## Required action
A single number is the whole answer: the count of lines in these entries that hold "without".

## Records supplied
/-! ## What can stop a step -/

/-- The host's turn answers a next state where its next operation, if it has one, is admitted (R54, R58). -/
theorem State.hostTurn_answers (h : ∀ op, s.host.head? = some op → op.wf s.config = true) :
    ∃ t, s.hostTurn = .next t := by
  unfold State.hostTurn
  split
  case h_1 => exact ⟨s, rfl⟩
  case h_2 w addr v rest hhost =>
    have hok : s.config.accessOk w addr = true := h (.write w addr v) (by rw [hhost, List.head?_cons])
    rw [accessOffset_eq_ok.mpr ⟨hok, rfl⟩]
    exact ⟨_, rfl⟩
  case h_3 w addr rest hhost =>
    have hok : s.config.accessOk w addr = true := h (.read w addr) (by rw [hhost, List.head?_cons])
    rw [accessOffset_eq_ok.mpr ⟨hok, rfl⟩]
    exact ⟨_, rfl⟩
  case h_4 rest _ => exact ⟨s.pollOnce rest, rfl⟩

/-- The engine's turn answers a next state: an idle engine's is no change, a pending command completes. -/
theorem engineTurn_answers (hcount : s.count = s.total) : ∃ t, engineTurn s = .next t := by
  unfold engineTurn
  split
  · exact engineStep_answers hcount
  · exact ⟨s, rfl⟩

/-- Settles O52, by whose turn it is; taking the turn touches neither the structure nor the host's operations. -/
theorem onlyForeignAccessesStop : Obligations.OnlyForeignAccessesStop := by
  intro s hinv hhost
  obtain ⟨ts, hts⟩ := s.takeTurn_snd
  rw [step, ← Prod.mk.eta (p := s.takeTurn), hts]
  cases s.takeTurn.1 with
  | host => exact State.hostTurn_answers hhost
  | engine => exact engineTurn_answers (hinv.withTurns ts).countTotal
  | reset => exact ⟨_, rfl⟩

end Sys2Proof.Machine

/-! SUPPORT. The command word (30_encoding.md R70 to R73): a word is its two fields, a field decodes by the opcode map, and
the four bytes of a word (20_memory.md R53) are that word. -/

namespace Sys2Proof

variable {w : Word} {i : Instr}

/-! ## The opcode map -/

/-- R72: the map takes one OPCODE value to each command. -/
theorem decodeOpcode_eq_command {op : BitVec 4} : decodeOpcode op = .command i ↔ op = opcode i := by
  cases i <;> revert op <;> decide

/-- R73, second line: the map leaves three OPCODE values without a command. -/
theorem decodeOpcode_eq_illegal {op : BitVec 4} {why : Reject} :
    decodeOpcode op = .illegal why ↔ why = .illegalOpcode ∧ (op = 0x0#4 ∨ op = 0xE#4 ∨ op = 0xF#4) := by
  cases why <;> revert op <;> decide

/-! ## Words -/

theorem decode_of_rz_zero (h : fieldRZ w = 0) : decode w = decodeOpcode (fieldOpcode w) := if_pos h

theorem decode_of_rz_ne_zero (h : fieldRZ w ≠ 0) : decode w = .illegal .reservedBits := if_neg h

/-- R72, R73: a word is a command exactly when RZ is zero and OPCODE is the command's. -/
theorem decode_eq_command : decode w = .command i ↔ fieldRZ w = 0 ∧ fieldOpcode w = opcode i := by
  by_cases h : fieldRZ w = 0
  · rw [decode_of_rz_zero h, decodeOpcode_eq_command, and_iff_right h]
  · rw [decode_of_rz_ne_zero h]
    exact ⟨nofun, fun ⟨hrz, _⟩ => absurd hrz h⟩

/-- R73: a word is ILLEGAL_CMD exactly when RZ is not zero or OPCODE is one of the three without a command. -/
theorem decode_illegal_iff :
    (∃ why, decode w = .illegal why) ↔
      fieldRZ w ≠ 0 ∨ fieldOpcode w = 0x0#4 ∨ fieldOpcode w = 0xE#4 ∨ fieldOpcode w = 0xF#4 := by
  by_cases h : fieldRZ w = 0
  · simp only [decode_of_rz_zero h, decodeOpcode_eq_illegal, exists_eq_left, h, ne_eq, not_true, false_or]
  · exact ⟨fun _ => .inl h, fun _ => ⟨_, decode_of_rz_ne_zero h⟩⟩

## Solution for this task
2